-- ==== Sys2Proof/Laws/WatchFlow.lean ====
section
/-! SUPPORT. That the tables and the flow store leave the watched part of a state (Safety) alone: one lemma for each definition. -/

namespace Sys2Proof.Machine

/-! Ddr. -/

@[simp ↓] theorem setDdrCh_watch (x0 : State) (x1 : Nat) (x2 : DdrCh) :
    (setDdrCh x0 x1 x2).watch = x0.watch := by
  unfold setDdrCh
  simp

@[simp ↓] theorem ddrCommandsBy_watch (x0 : State) (x1 : Nat) (x2 : Nat) (x3 : Nat) :
    (ddrCommandsBy x0 x1 x2 x3).watch = x0.watch := by
  unfold ddrCommandsBy
  simp

@[simp ↓] theorem ddrCommands_watch (x0 : State) (x1 : Nat) (x2 : Nat) :
    (ddrCommands x0 x1 x2).watch = x0.watch := by
  unfold ddrCommands
  simp

@[simp ↓] theorem ddrError_watch (x0 : State) (x1 : Nat) (x2 : ReadOutcome) (x3 : Nat) :
    (ddrError x0 x1 x2 x3).watch = x0.watch := by
  unfold ddrError
  (repeat' split) <;> simp

@[simp ↓] theorem ddrRead_watch (x0 : State) (x1 : Nat) (x2 : Nat) (x3 : ReadOutcome) (x4 : Nat) :
    (ddrRead x0 x1 x2 x3 x4).watch = x0.watch := by
  unfold ddrRead
  simp

@[simp ↓] theorem ddrReadTask_watch (x0 : State) (x1 : Nat) (x2 : Nat) (x3 : Nat) (x4 : ReadOutcome) :
    (ddrReadTask x0 x1 x2 x3 x4).watch = x0.watch := by
  unfold ddrReadTask
  simp

@[simp ↓] theorem ddrWrite_watch (x0 : State) (x1 : Nat) (x2 : Nat) :
    (ddrWrite x0 x1 x2).watch = x0.watch := by
  unfold ddrWrite
  simp

@[simp ↓] theorem updatePanic_watch (x0 : State) :
    (updatePanic x0).watch = x0.watch := by
  unfold updatePanic
  simp

/-! Piers. -/

@[simp ↓] theorem setPier_watch (x0 : State) (x1 : Nat) (x2 : Pier) :
    (setPier x0 x1 x2).watch = x0.watch := by
  unfold setPier
  simp

@[simp ↓] theorem checkWatermarks_watch (x0 : State) :
    (checkWatermarks x0).watch = x0.watch := by
  unfold checkWatermarks
  simp

@[simp ↓] theorem coldFull_watch (x0 : State) :
    (coldFull x0).watch = x0.watch := by
  unfold coldFull
  simp

/-! Epoch. -/

@[simp ↓] theorem beforeReg_watch (x0 : State) (x1 : Reg) (x2 : Nat) :
    (beforeReg x0 x1 x2).watch = x0.watch := by
  unfold beforeReg
  (repeat' split) <;> simp

@[simp ↓] theorem afterReg_watch (x0 : State) (x1 : Reg) (x2 : Nat) (x3 : Nat) :
    (afterReg x0 x1 x2 x3).watch = x0.watch := by
  unfold afterReg
  (repeat' split) <;> simp

@[simp ↓] theorem applyReg_watch (x0 : State) (x1 : Reg) (x2 : Nat) (x3 : Nat) :
    (applyReg x0 x1 x2 x3).watch = x0.watch := by
  unfold applyReg
  simp

@[simp ↓] theorem applyShadow_watch (x0 : Nat) (x1 : State) (x2 : Nat × Option (BitVec 64)) :
    (applyShadow x0 x1 x2).watch = x1.watch := by
  unfold applyShadow
  (repeat' split) <;> simp

@[simp ↓] theorem applyShadows_watch (x0 : State) (x1 : Nat) :
    (applyShadows x0 x1).watch = x0.watch := by
  unfold applyShadows
  simp

@[simp ↓] theorem settleStamps_watch (x0 : State) :
    (settleStamps x0).watch = x0.watch := by
  unfold settleStamps
  simp

@[simp ↓] theorem advanceEpoch_watch (x0 : State) :
    (advanceEpoch x0).watch = x0.watch := by
  unfold advanceEpoch
  simp

@[simp ↓] theorem execShadowApply_watch (x0 : State) :
    outKeeps (execShadowApply x0) x0.watch := by
  unfold execShadowApply
  (repeat' split) <;> simp

/-! Tables. -/

@[simp ↓] theorem modKey_watch (x0 : State) (x1 : Nat) (x2 : TableInfo) (x3 : Bytes) (x4 : Ent → Ent) :
    (modKey x0 x1 x2 x3 x4).watch = x0.watch := by
  unfold modKey
  simp

@[simp ↓] theorem startMove_watch (x0 : State) (x1 : HashedMove) :
    (startMove x0 x1).watch = x0.watch := by
  unfold startMove
  simp

@[simp ↓] theorem moveAll_watch (x0 : State) (x1 : Nat) (x2 : List Nat) :
    (moveAll x0 x1 x2).watch = x0.watch := by
  fun_induction moveAll x0 x1 x2 <;> simp_all +zetaDelta

@[simp ↓] theorem validated_watch (x0 : State) (x1 : Nat) (x2 : Nat) (x3 : Bytes) :
    (validated x0 x1 x2 x3).watch = x0.watch := by
  unfold validated
  (repeat' split) <;> simp

@[simp ↓] theorem writeEnt_watch (x0 : Nat) (x1 : State) (x2 : Nat) (x3 : Nat) (x4 : Nat) (x5 : Bytes) :
    (writeEnt x0 x1 x2 x3 x4 x5).watch = x1.watch := by
  unfold writeEnt
  simp

@[simp ↓] theorem writeValidate_watch (x0 : State) (x1 : Nat) (x2 : Nat) (x3 : Nat) (x4 : Bytes) :
    (writeValidate x0 x1 x2 x3 x4).watch = x0.watch := by
  unfold writeValidate
  simp

@[simp ↓] theorem retire_watch (x0 : State) (x1 : Nat) (x2 : Nat) (x3 : Nat) :
    (retire x0 x1 x2 x3).watch = x0.watch := by
  unfold retire
  simp

@[simp ↓] theorem retired_watch (x0 : State) (x1 : Nat) (x2 : Nat) :
    (retired x0 x1 x2).watch = x0.watch := by
  unfold retired
  (repeat' split) <;> simp

@[simp ↓] theorem retireNow_watch (x0 : State) (x1 : Nat) (x2 : Nat) (x3 : Nat) :
    (retireNow x0 x1 x2 x3).watch = x0.watch := by
  unfold retireNow
  simp

@[simp ↓] theorem updateEntry_watch (x0 : State) (x1 : Nat) (x2 : Nat) (x3 : Nat) (x4 : Nat) (x5 : Nat) (x6 : Bytes) :
    (updateEntry x0 x1 x2 x3 x4 x5 x6).Keeps x0.watch := by
  unfold updateEntry
  (repeat' split) <;> simp

theorem updateEntry_done (x0 : State) (x1 : Nat) (x2 : Nat) (x3 : Nat) (x4 : Nat) (x5 : Nat) (x6 : Bytes) {r : Reply}
    {t : State} (h : updateEntry x0 x1 x2 x3 x4 x5 x6 = .done r t) : t.watch = x0.watch := by
  have e := updateEntry_watch x0 x1 x2 x3 x4 x5 x6
  rw [h] at e
  exact e
theorem updateEntry_later (x0 : State) (x1 : Nat) (x2 : Nat) (x3 : Nat) (x4 : Nat) (x5 : Nat) (x6 : Bytes) {t : State}
    (h : updateEntry x0 x1 x2 x3 x4 x5 x6 = .later t) : t.watch = x0.watch := by
  have e := updateEntry_watch x0 x1 x2 x3 x4 x5 x6
  rw [h] at e
  exact e

@[simp ↓] theorem execTableWrite_watch (x0 : Cmd) (x1 : BitVec 16) (x2 : BitVec 32) (x3 : Bytes) (x4 : Bytes) (x5 :
    State) :
    outKeeps (execTableWrite x0 x1 x2 x3 x4 x5) x5.watch := by
  unfold execTableWrite
  refine runCommand_watch _ _ _ _ (fun aseq s => ?_)
  (try dsimp only)
  (repeat' split) <;> simp

@[simp ↓] theorem execTableDelete_watch (x0 : Cmd) (x1 : BitVec 16) (x2 : BitVec 32) (x3 : Bytes) (x4 : State) :
    outKeeps (execTableDelete x0 x1 x2 x3 x4) x4.watch := by
  unfold execTableDelete
  refine runCommand_watch _ _ _ _ (fun aseq s => ?_)
  (try dsimp only)
  (repeat' split) <;> simp

@[simp ↓] theorem emptied_watch (x0 : State) (x1 : Nat) (x2 : Nat) (x3 : Nat) :
    (emptied x0 x1 x2 x3).watch = x0.watch := by
  unfold emptied
  simp

@[simp ↓] theorem writeOps_watch (x0 : Nat) (x1 : Nat) (x2 : State) (x3 : List EntOp) :
    (writeOps x0 x1 x2 x3).watch = x2.watch := by
  fun_induction writeOps x0 x1 x2 x3 <;> simp_all +zetaDelta

@[simp ↓] theorem opsValidated_watch (x0 : State) (x1 : List EntOp) :
    (opsValidated x0 x1).watch = x0.watch := by
  fun_induction opsValidated x0 x1 <;> simp_all +zetaDelta

@[simp ↓] theorem waitDone_watch (x0 : State) (x1 : Nat) (x2 : Reply) :
    (waitDone x0 x1 x2).watch = x0.watch := by
  unfold waitDone
  simp

@[simp ↓] theorem endWait_watch (x0 : State) (x1 : TableWait) :
    (endWait x0 x1).watch = x0.watch := by
  unfold endWait
  simp

@[simp ↓] theorem fenceWaitEnd_watch (x0 : State) (x1 : Nat) (x2 : Bool) :
    (fenceWaitEnd x0 x1 x2).watch = x0.watch := by
  unfold fenceWaitEnd
  (repeat' split) <;> simp

@[simp ↓] theorem execBatchFenceWaitEnd_watch (x0 : BitVec 32) (x1 : State) :
    outKeeps (execBatchFenceWaitEnd x0 x1) x1.watch := by
  unfold execBatchFenceWaitEnd
  simp

theorem holdPlace_out (x0 : State) (x1 : Nat) (x2 : TableInfo) (x3 : Bytes) :
    ∀ t, holdPlace x0 x1 x2 x3 = some t → t.1.watch = x0.watch := by
  unfold holdPlace
  (repeat' split) <;> simp

theorem holdPlace_some (x0 : State) (x1 : Nat) (x2 : TableInfo) (x3 : Bytes) {t : State} {v} (h : holdPlace x0 x1 x2
    x3 = some (t, v)) : t.watch = x0.watch :=
  holdPlace_out x0 x1 x2 x3 _ h

@[simp ↓] theorem retireOps_watch (x0 : Nat) (x1 : State) (x2 : List EntOp) :
    (retireOps x0 x1 x2).watch = x1.watch := by
  fun_induction retireOps x0 x1 x2 <;> simp_all +zetaDelta

@[simp ↓] theorem opsRetired_watch (x0 : State) (x1 : List EntOp) :
    (opsRetired x0 x1).watch = x0.watch := by
  unfold opsRetired
  simp

theorem checkItem_watch (inst : Nat) (b : BatchCheck) (k : Nat) (it : BatchItem) :
    (checkItem inst b k it).s.watch = b.s.watch := by
  unfold checkItem
  dsimp only
  (repeat' split) <;> try simp
  next e => exact holdPlace_some _ _ _ _ e

theorem checkItems_watch (inst : Nat) (list : Bytes) (n : Nat) (b : BatchCheck) :
    (checkItems inst list n b).s.watch = b.s.watch := by
  induction n with
  | zero => rfl
  | succ n ih =>
    unfold checkItems
    rw [checkItem_watch, ih]

@[simp ↓] theorem execTableBatch_watch (c : Cmd) (list : Bytes) (count : BitVec 16) (s : State) :
    outKeeps (execTableBatch c list count s) s.watch := by
  unfold execTableBatch
  refine runCommand_watch _ _ _ _ (fun aseq s => ?_)
  dsimp only
  (repeat' split) <;> simp [checkItems_watch]


@[simp ↓] theorem execTableRead_watch (x0 : Cmd) (x1 : BitVec 16) (x2 : BitVec 32) (x3 : Bytes) (x4 : BitVec 64) (x5 :
    State) :
    outKeeps (execTableRead x0 x1 x2 x3 x4 x5) x5.watch := by
  unfold execTableRead
  refine runCommand_watch _ _ _ _ (fun aseq s => ?_)
  (try dsimp only)
  (repeat' split) <;> simp

@[simp ↓] theorem execDigestRead_watch (x0 : Cmd) (x1 : BitVec 64) (x2 : State) :
    outKeeps (execDigestRead x0 x1 x2) x2.watch := by
  unfold execDigestRead
  refine runCommand_watch _ _ _ _ (fun aseq s => ?_)
  (try dsimp only)
  (repeat' split) <;> simp

@[simp ↓] theorem execMacFlush_watch (x0 : Cmd) (x1 : Option (BitVec 16)) (x2 : Option (BitVec 16)) (x3 : State) :
    outKeeps (execMacFlush x0 x1 x2 x3) x3.watch := by
  unfold execMacFlush
  refine runCommand_watch _ _ _ _ (fun aseq s => ?_)
  (try dsimp only)
  (repeat' split) <;> simp

/-! Learn. -/

@[simp ↓] theorem modMac_watch (x0 : State) (x1 : Bytes) (x2 : Bytes → Bytes) :
    (modMac x0 x1 x2).watch = x0.watch := by
  unfold modMac
  simp

@[simp ↓] theorem postMove_watch (x0 : State) (x1 : Bytes) (x2 : Nat) (x3 : Nat) (x4 : Nat) (x5 : Nat) :
    (postMove x0 x1 x2 x3 x4 x5).watch = x0.watch := by
  unfold postMove
  simp

@[simp ↓] theorem moveEntry_watch (x0 : State) (x1 : Nat) (x2 : Bytes) (x3 : Nat) (x4 : Nat) (x5 : Bytes) :
    (moveEntry x0 x1 x2 x3 x4 x5).watch = x0.watch := by
  unfold moveEntry
  simp

@[simp ↓] theorem sightEntry_watch (x0 : State) (x1 : Nat) (x2 : Bytes) (x3 : Nat) (x4 : Nat) (x5 : Bytes) :
    (sightEntry x0 x1 x2 x3 x4 x5).watch = x0.watch := by
  unfold sightEntry
  (try dsimp only)
  (repeat' split) <;> simp

@[simp ↓] theorem sightLearn_watch (x0 : State) (x1 : Nat) (x2 : Learn) (x3 : Nat) (x4 : Bool) :
    (sightLearn x0 x1 x2 x3 x4).1.watch = x0.watch := by
  unfold sightLearn
  (repeat' split) <;> simp

theorem sightLearn_out (x0 : State) (x1 : Nat) (x2 : Learn) (x3 : Nat) (x4 : Bool) {t : State} {v} (h : sightLearn x0
    x1 x2 x3 x4 = (t, v)) : t.watch = x0.watch := by
  have e := sightLearn_watch x0 x1 x2 x3 x4
  rw [h] at e
  exact e

@[simp ↓] theorem missDirect_watch (x0 : State) (x1 : Nat) (x2 : Nat) (x3 : Bytes) (x4 : Nat) (x5 : Nat) :
    (missDirect x0 x1 x2 x3 x4 x5).watch = x0.watch := by
  unfold missDirect
  (try dsimp only)
  (repeat' split) <;> simp

@[simp ↓] theorem missNotify_watch (x0 : State) (x1 : Nat) (x2 : Nat) (x3 : Bytes) (x4 : Nat) (x5 : Nat) :
    (missNotify x0 x1 x2 x3 x4 x5).watch = x0.watch := by
  unfold missNotify
  (try dsimp only)
  (repeat' split) <;> simp

@[simp ↓] theorem sourceLookup_watch (x0 : State) (x1 : Nat) (x2 : Frame) (x3 : Nat) :
    (sourceLookup x0 x1 x2 x3).watch = x0.watch := by
  unfold sourceLookup
  (try dsimp only)
  (repeat' split) <;> simp

@[simp ↓] theorem refuseLearn_watch (x0 : State) (x1 : Learn) (x2 : Nat) :
    (refuseLearn x0 x1 x2).watch = x0.watch := by
  unfold refuseLearn
  (try dsimp only)
  (repeat' split) <;> simp

@[simp ↓] theorem dropFlight_watch (x0 : State) (x1 : Learn) :
    (dropFlight x0 x1).watch = x0.watch := by
  unfold dropFlight
  simp

@[simp ↓] theorem learnPlace_watch (x0 : State) (x1 : Learn) (x2 : Nat) :
    (learnPlace x0 x1 x2).watch = x0.watch := by
  unfold learnPlace
  (repeat' split) <;> simp

@[simp ↓] theorem execLearnInsertDone_watch (x0 : Bytes) (x1 : BitVec 16) (x2 : State) :
    outKeeps (execLearnInsertDone x0 x1 x2) x2.watch := by
  unfold execLearnInsertDone
  (repeat' split) <;> simp

@[simp ↓] theorem pathDone_watch (x0 : State) (x1 : HashedMove) :
    (pathDone x0 x1).watch = x0.watch := by
  unfold pathDone
  (repeat' split) <;> simp

@[simp ↓] theorem execHashedMoveFlip_watch (x0 : BitVec 8) (x1 : Nat) (x2 : State) :
    outKeeps (execHashedMoveFlip x0 x1 x2) x2.watch := by
  unfold execHashedMoveFlip
  (try dsimp only)
  (repeat' split) <;> simp

@[simp ↓] theorem execPendingEntryExpire_watch (x0 : Bytes) (x1 : BitVec 16) (x2 : State) :
    outKeeps (execPendingEntryExpire x0 x1 x2) x2.watch := by
  unfold execPendingEntryExpire
  simp

@[simp ↓] theorem execMoveCandidateExpire_watch (x0 : Bytes) (x1 : BitVec 16) (x2 : State) :
    outKeeps (execMoveCandidateExpire x0 x1 x2) x2.watch := by
  unfold execMoveCandidateExpire
  simp

@[simp ↓] theorem execMacSweepVisit_watch (x0 : Nat) (x1 : State) :
    outKeeps (execMacSweepVisit x0 x1) x1.watch := by
  unfold execMacSweepVisit
  (try dsimp only)
  (repeat' split) <;> simp

@[simp ↓] theorem postRepoint_watch (x0 : State) (x1 : Nat) (x2 : Nat) (x3 : Nat) (x4 : Nat) :
    (postRepoint x0 x1 x2 x3 x4).watch = x0.watch := by
  unfold postRepoint
  simp

@[simp ↓] theorem execRepointCompare_watch (x0 : BitVec 8) (x1 : Nat) (x2 : Bytes) (x3 : Bool) (x4 : State) :
    outKeeps (execRepointCompare x0 x1 x2 x3 x4) x4.watch := by
  unfold execRepointCompare
  (try dsimp only)
  (repeat' split) <;> simp

@[simp ↓] theorem execEmScrubRead_watch (x0 : BitVec 8) (x1 : BitVec 8) (x2 : Nat) (x3 : ReadOutcome) (x4 : State) :
    outKeeps (execEmScrubRead x0 x1 x2 x3 x4) x4.watch := by
  unfold execEmScrubRead
  (repeat' split) <;> simp

/-! FlowBase. -/

@[simp ↓] theorem setCourse_watch (x0 : State) (x1 : Nat) (x2 : Nat) (x3 : Course) :
    (setCourse x0 x1 x2 x3).watch = x0.watch := by
  unfold setCourse
  simp

@[simp ↓] theorem bankAccessBy_watch (x0 : State) (x1 : Nat) (x2 : Nat) (x3 : Nat) :
    (bankAccessBy x0 x1 x2 x3).watch = x0.watch := by
  unfold bankAccessBy
  simp

@[simp ↓] theorem bankAccess_watch (x0 : State) (x1 : Nat) (x2 : Nat) :
    (bankAccess x0 x1 x2).watch = x0.watch := by
  unfold bankAccess
  simp

@[simp ↓] theorem courseCorrected_watch (x0 : State) (x1 : Nat) (x2 : Nat) :
    (courseCorrected x0 x1 x2).watch = x0.watch := by
  unfold courseCorrected
  simp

◆ ◆ ◆

Within the material above, the line with "unfold moveEntry" opens the range and the line with "(refuseLearn x0 x1" closes it; reproduce that range word for word.

Response area:
  unfold moveEntry
  simp

@[simp ↓] theorem sightEntry_watch (x0 : State) (x1 : Nat) (x2 : Bytes) (x3 : Nat) (x4 : Nat) (x5 : Bytes) :
    (sightEntry x0 x1 x2 x3 x4 x5).watch = x0.watch := by
  unfold sightEntry
  (try dsimp only)
  (repeat' split) <;> simp

@[simp ↓] theorem sightLearn_watch (x0 : State) (x1 : Nat) (x2 : Learn) (x3 : Nat) (x4 : Bool) :
    (sightLearn x0 x1 x2 x3 x4).1.watch = x0.watch := by
  unfold sightLearn
  (repeat' split) <;> simp

theorem sightLearn_out (x0 : State) (x1 : Nat) (x2 : Learn) (x3 : Nat) (x4 : Bool) {t : State} {v} (h : sightLearn x0
    x1 x2 x3 x4 = (t, v)) : t.watch = x0.watch := by
  have e := sightLearn_watch x0 x1 x2 x3 x4
  rw [h] at e
  exact e

@[simp ↓] theorem missDirect_watch (x0 : State) (x1 : Nat) (x2 : Nat) (x3 : Bytes) (x4 : Nat) (x5 : Nat) :
    (missDirect x0 x1 x2 x3 x4 x5).watch = x0.watch := by
  unfold missDirect
  (try dsimp only)
  (repeat' split) <;> simp

@[simp ↓] theorem missNotify_watch (x0 : State) (x1 : Nat) (x2 : Nat) (x3 : Bytes) (x4 : Nat) (x5 : Nat) :
    (missNotify x0 x1 x2 x3 x4 x5).watch = x0.watch := by
  unfold missNotify
  (try dsimp only)
  (repeat' split) <;> simp

@[simp ↓] theorem sourceLookup_watch (x0 : State) (x1 : Nat) (x2 : Frame) (x3 : Nat) :
    (sourceLookup x0 x1 x2 x3).watch = x0.watch := by
  unfold sourceLookup
  (try dsimp only)
  (repeat' split) <;> simp

@[simp ↓] theorem refuseLearn_watch (x0 : State) (x1 : Learn) (x2 : Nat) :
    (refuseLearn x0 x1 x2).watch = x0.watch := by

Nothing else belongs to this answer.